/-- A slot's links that close for a path command, or that faulted in a retrain, fault its running frame at the close, once each until the
fault is resolved (R217, R231). -/
def State.closeFaults (s : State) (n : Nat) : State :=
  let v := s.slot n
  let due := (List.range 24).filter fun l => v.linkDue.contains l || ((s.link l).pathClosing && (s.usersOf l).contains n)
  let s := s.updSlot n fun v => { v with linkDue := [] }
  if !v.started ∨ v.moving ∨ v.phase = .stopped then s
  else due.foldl (fun s l =>
    if (s.slot n).faults.any fun x => x.link == some l && !x.resolved then s
    else s.faultSlot n (linkField l) 0 0 clsUnreachable codeClosing 0 1 (some l)) s

/-- A cut below the idle cost asks for the pre-emption of slots that close (R371, R372). -/
def State.cutPower (s : State) (ns : List Nat) : State :=
  ns.foldl (fun s n =>
    let s := s.updSlot n fun v => { v with requests := v.requests.filter fun r => r.code != 0x62 }
    if s.powerCut n then s.requestPre n ⟨0x62, 0⟩ else s) s

/-- What the close of slots does: completions made before it will be visible at the tick, links that close fault frames, causes of faults are
looked at again (R40), SEQ_NEXT is read, grants are computed, and every slice is judged. -/
def State.closeAll (s : State) (g : Nat) : State :=
  let ns := s.closingSlots g
  let s := ns.foldl State.closeMovers s
  let s := if g = guardNs 0 then s.closeFree else s
  let s := ns.foldl State.closeFaults s
  let s := ns.foldl (fun s n => if s.fld F.SEQ_STATUS_HOLD n = 4 then s.resolveSlot n else s) s
  let s := ns.foldl (fun s n => s.updSlot n fun v => { v with
    named := if s.nextValid n then some (s.fld F.SEQ_NEXT_INDEX n) else none }) s
  let s := (s.powerClose ns).cutPower ns
  (ns.foldl State.closeSlot s).closeHolders g

/-- CLOSE: at the close each field samples its cores, exchanges and fault marks, and the control complex evaluates each slice,
R22. Slices on several modules close before those on one, each by its own guard time (R34). -/
def execClose (s : State) : Res :=
  if !s.domains.control then .next s
  else .next ({ s with now := (s.time.next + 2 ^ 64 - s.closeGuard * ns) % 2 ^ 64 }.closeAll s.closeGuard)

/-! ## The limit of 64 holds, R39 -/

/-- Causes that count towards the limit. -/
def countingCauses : List Cause := [.power, .overrun, .exchange]

/-- The consecutive holds of a counting cause. -/
def State.holdCount (s : State) (n : Nat) (c : Cause) : Nat :=
  match c with
  | .overrun => s.fld F.JOB_SLOT_B_OVERRUN n
  | .exchange => s.fld F.JOB_SLOT_B_EXCHANGE n
  | .power => s.fld F.JOB_SLOT_B_POWER n
  | _ => 0

/-- Does a slice hold at a tick with a decision (R28)? A replay is started at a hold; a rerun, which records no cause, is none. -/
def Decision.holds (d : Decision) : Bool := d.verdict != .advance && (d.verdict != .replay || d.cause != 0)

/-- HOLD_LIMIT_REACHED: a counting hold cause present at 64 preceding ticks makes the decision at the next tick a pre-emption,
R39; the home module decides it for every member. -/
def execHoldLimitReached (n : Fin 56) (s : State) : Res :=
  match (s.slot n).decision with
  | some d =>
    match countingCauses.find? fun c => d.causes.contains c && decide (s.holdCount n c ≥ 64) with
    | some c =>
      if d.holds ∧ !d.causes.contains .preempt ∧ !d.causes.contains .rotation ∧ s.decides n then
        let told := if d.verdict = .preempt then pickCause [d.told, ⟨0x61, c.code⟩] else ⟨0x61, c.code⟩
        let d := { d with verdict := .preempt, cause := 6, told := told, begins := none, ends := none }
        let s := s.updSlot n fun v => { v with decision := some d }
        let slice := s.fld F.SEQ_SLOT_CFG_SLICE_ID n
        .next (if s.votes n then match s.entryOf slice with
          | some e => s.sendDecision e slice d
          | none => s
        else s)
      else .next s
    | none => .next s
  | none => .next s

/-! ## Starting a frame -/

/-- A core starts a program: registers of the sequencer, signatures and poison marks begin afresh, and copies of an earlier attempt
of the frame are dropped (R41, R65, R114). The shadow of P0 to P15 is taken at the first start under a frame number, and put back
at any other. -/
def Core.startFrame (k : Core) (prog frame : Nat) (first : Bool) : Core :=
  { k with pc := k.start prog + 9, loops := [], running := true, accPoison := 0, sigMain := 0, sigCheck := 0, outstanding := 0
           ptrs := if first then k.ptrs else k.shadow
           shadow := if first then k.ptrs else k.shadow
           recv := k.recv.filter fun e => match e.2 with
             | some r => r.frame != frame
             | none => false }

--------------------

| Assignment |
Report how many lines in these entries contain "running". Answer with the number only.

| Problem solution |
2